Hike up Puig De María to Santuari de la Mare de Déu

One of the first things I like to do in a new place to get my bearings and scope it out is to go for a long run or hike. There's nothing quite like haphazardly running around a place you've never been before to help orient yourself and see what there is to see.

Every day on my way to the bus station there's a big mountain to my right and at the very top there is this castle-looking building. So yesterday, my housemate and I decided to find out what exactly it was.

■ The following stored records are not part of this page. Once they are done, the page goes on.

-- ==== Sys2Proof/Certificates/Slice0/Obligations.lean ====
section
/-!
DEFINITION. The statements about the device, for every state and every operand.
-/
open Sys2Proof
open Sys2Proof.Machine

/-- The block's own rule: a step takes the command at the front of the queue and runs it on the queue's rest. Model's choice (log
entry 4): on an empty queue one cycle passes. -/
def Obligations.StepRunsFront : Prop :=
  (∀ (s : State) (c : Instr) (rest : List Instr), s.pending = c :: rest → step s = exec c { s with pending := rest }) ∧
  (∀ s : State, s.pending = [] → step s = .next (tick s))

/-- No command takes from the queue or puts into it; one step only takes its front. -/
def Obligations.ExecKeepsQueue : Prop :=
  ∀ (i : Instr) (s t : State), exec i s = .next t → t.pending = s.pending

/-- Every command answers a next state: nothing of the device's own work is a fault or a refusal of the model. Model's choices in
it: log entry 3. -/
def Obligations.EveryCommandAnswers : Prop :=
  ∀ (i : Instr) (s : State), ∃ t, exec i s = .next t

/-- Memory keeps its canonical form and the replay buffer its bound over every step, from every state. -/
def Obligations.StepKeepsInvariant : Prop :=
  ∀ s t : State, Inv s → step s = .next t → Inv t

/-- Fused memory and the fallow ledger lose nothing over any step. -/
def Obligations.StepKeepsFuses : Prop :=
  ∀ s t : State, step s = .next t → Kept s t

/-- What the manual gives as the state after reset: no register word differs from its table's reset value, no command waits, no
memory byte is listed, no partition, program or pipeline exists, and the boot stands before phase 1. The invariant holds right
after reset. Model's choices in it: log entries 5, 6. -/
def Obligations.ResetState : Prop :=
  (State.reset.pending = [] ∧ (∀ (r : Reg) (u w : Nat), rawReg State.reset r u w = r.resetAt u w) ∧
   (∀ a, mread State.reset.mem a = 0) ∧ State.reset.head.parts = [] ∧ State.reset.head.progs = [] ∧ State.reset.head.pipes = [] ∧
   State.reset.boot.phase = 0 ∧ State.reset.boot.ready = false ∧ State.reset.boot.vaon = false ∧
   (∀ r, (getRegion State.reset r).powered = false) ∧ State.reset.pow.dev.allot = some 8400 ∧ State.reset.pow.dev.window = 2000) ∧
  (Inv State.reset)

/-- R348, R349: a command that the firmware does not decide now waits; one whose header fails a check is refused with that check's
status, and beside its mark as decided nothing else of the device changes. IDENTIFY, TELEMETRY_READ, FALLOW_READ and ATTEST write
their bytes to the companion's memory and to no other byte, and complete with status OK and the results of Table HGM-9. Model's
choices in it: log entries 1, 3, 12, 53. -/
def Obligations.MailboxDecidesAndRecords : Prop :=
  (∀ (i : Instr) (h : Hdr) (op : Nat) (s : State), mailboxOf i = some (h, op) →
     (decides s h op = false → exec i s = .next s) ∧
     (∀ st, decides s h op = true → headCheck s h op = some st →
       Completes i s fun t => t = markDecided h { s with head := { s.head with cplDue := s.head.cplDue ++ [finalCpl h st 0 0] } })) ∧
  ((∀ (h : Hdr) (dest : W64) (s : State), Accepts s h 0x01 → compAddr dest = true →
     Completes (.identify h dest) s fun t =>
       MemStored s t dest.toNat (identWindow s) ∧ UnitsSame s t ∧ t.regs = s.regs ∧
       Posted t (finalCpl h .ok (s.boot.status + 256 * s.boot.presented) 0)) ∧
   (∀ (h : Hdr) (buf : W64) (bytes first : Nat) (s : State), Accepts s h 0x51 → compAddr buf = true →
     let x := takeRecs s h (s.head.tel.filter (fun r => seqFrom r.seq first)) bytes (first % 2 ^ 32)
     Completes (.telemetryRead h buf bytes first) s fun t =>
       MemStored s t buf.toNat x.1 ∧ UnitsSame s t ∧ t.regs = s.regs ∧
       Posted t (finalCpl h .ok (x.2.1 + 2 ^ 32 * x.2.2)
         (s.head.telGone.filter (fun g => seqFrom g.1 first && mayRead s h g.2 g.1)).length)) ∧
   (∀ (h : Hdr) (buf : W64) (first count : Nat) (s : State), Accepts s h 0x61 → compAddr buf = true →
     Completes (.fallowRead h buf first count) s fun t =>
       MemStored s t buf.toNat ((((s.head.ledger ++ List.replicate (4096 - s.head.ledger.length) 0).drop first).take count).flatMap (fun (e : W32) => leBytes 4 e.toNat)) ∧
       UnitsSame s t ∧ t.regs = s.regs ∧ Posted t (finalCpl h .ok s.head.ledger.length 0)) ∧
   (∀ (h : Hdr) (buf : W64) (bytes : Nat) (nonce : BitVec 256) (s : State), Accepts s h 0x70 → compAddr buf = true →
     512 + s.fuses.cert.length ≤ bytes →
     let b := attestBody s h nonce
     Completes (.attest h buf bytes nonce) s fun t =>
       MemStored s t buf.toNat (b ++ Config.ecdsaSign (Config.sha512 b) ++ s.fuses.cert) ∧ UnitsSame s t ∧ t.regs = s.regs ∧
       Posted t (finalCpl h .ok (512 + s.fuses.cert.length) 0)))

About five minutes from the center of Pollença (and on the other side of the MA-2200, the main highway leading to Puerto de Pollença), there is a beautiful trail going up the Puig De María, or hill of María, leading to the Santuari de la Mare de Déu, a sanctuary that was first a chapel, then a monastery, and now a refuge/hostel for hikers and backpackers. The chapel was originally built in 1348 and the monastery added in 1362, and it's incredible how preserved it is after all of those years. 

The trail leading up to the sanctuary.

The trail leading up to the sanctuary.

The hike up the Puig De María only takes about 45 minutes but is fairly steep. It consists of a paved trail at the beginning and a rocky/jagged stone path closer to the top (you can drive your car or ride your bike a good portion of the way up but have to walk the last 10 minutes or so). It's a beautiful path surrounded by trees, shrubbery, and a few benches along the way. It almost looks like something out of Game of Thrones (yes, I love the show). The trail winds back and forth and eventually takes you up about 330m high to the sanctuary. 

The sanctuary itself is big and beautiful with a big courtyard at the front. Here, you can look out over the entire city of Pollença and the ocean. I have a thing for old doors and beautiful antique-looking archways which were not in short supply here.

Towards the back of the sanctuary, there are a few picnic tables that give you a view of the entire northern coastline of Mallorca, all the way to Cap de Formentor. We stopped to eat a sandwich here and had some friendly goats come up to us to try to see if they could get a bite or two. They weren't shy at all and came right up to the camera to have a look at us.

After, we had a look inside the sanctuary which is just as stunning as the outside. For those not too keen on sharing their snacks with the goats, the sanctuary has a restaurant that serves food and drinks at certain times throughout the day and offers chairs and tables that overlook the fields/farms that border the city of Pollença.

You can also walk around the original chapel which is decked out in candle-light, ancient paintings, and elaborate altars. In the main hallway, you can also view pots, pans, coins, and machinery that has been preserved from years past. At the very back of the sanctuary, there's a dining hall with long tables spanning the length of the room and huge windows with spectacular views of the coast. To think that this view was just an ordinary site at dinner for those at the monastery...amazing.

The dining hall.

The dining hall.

View from the dining hall windows.

View from the dining hall windows.

Later as we were walking back down the trail, we both noted that the day far exceeded our expectations as far as the uniqueness and beauty of the hike, the sanctuary, and the views. All in all, my advice: take snacks, enjoy the vistas, and make friends with the goats.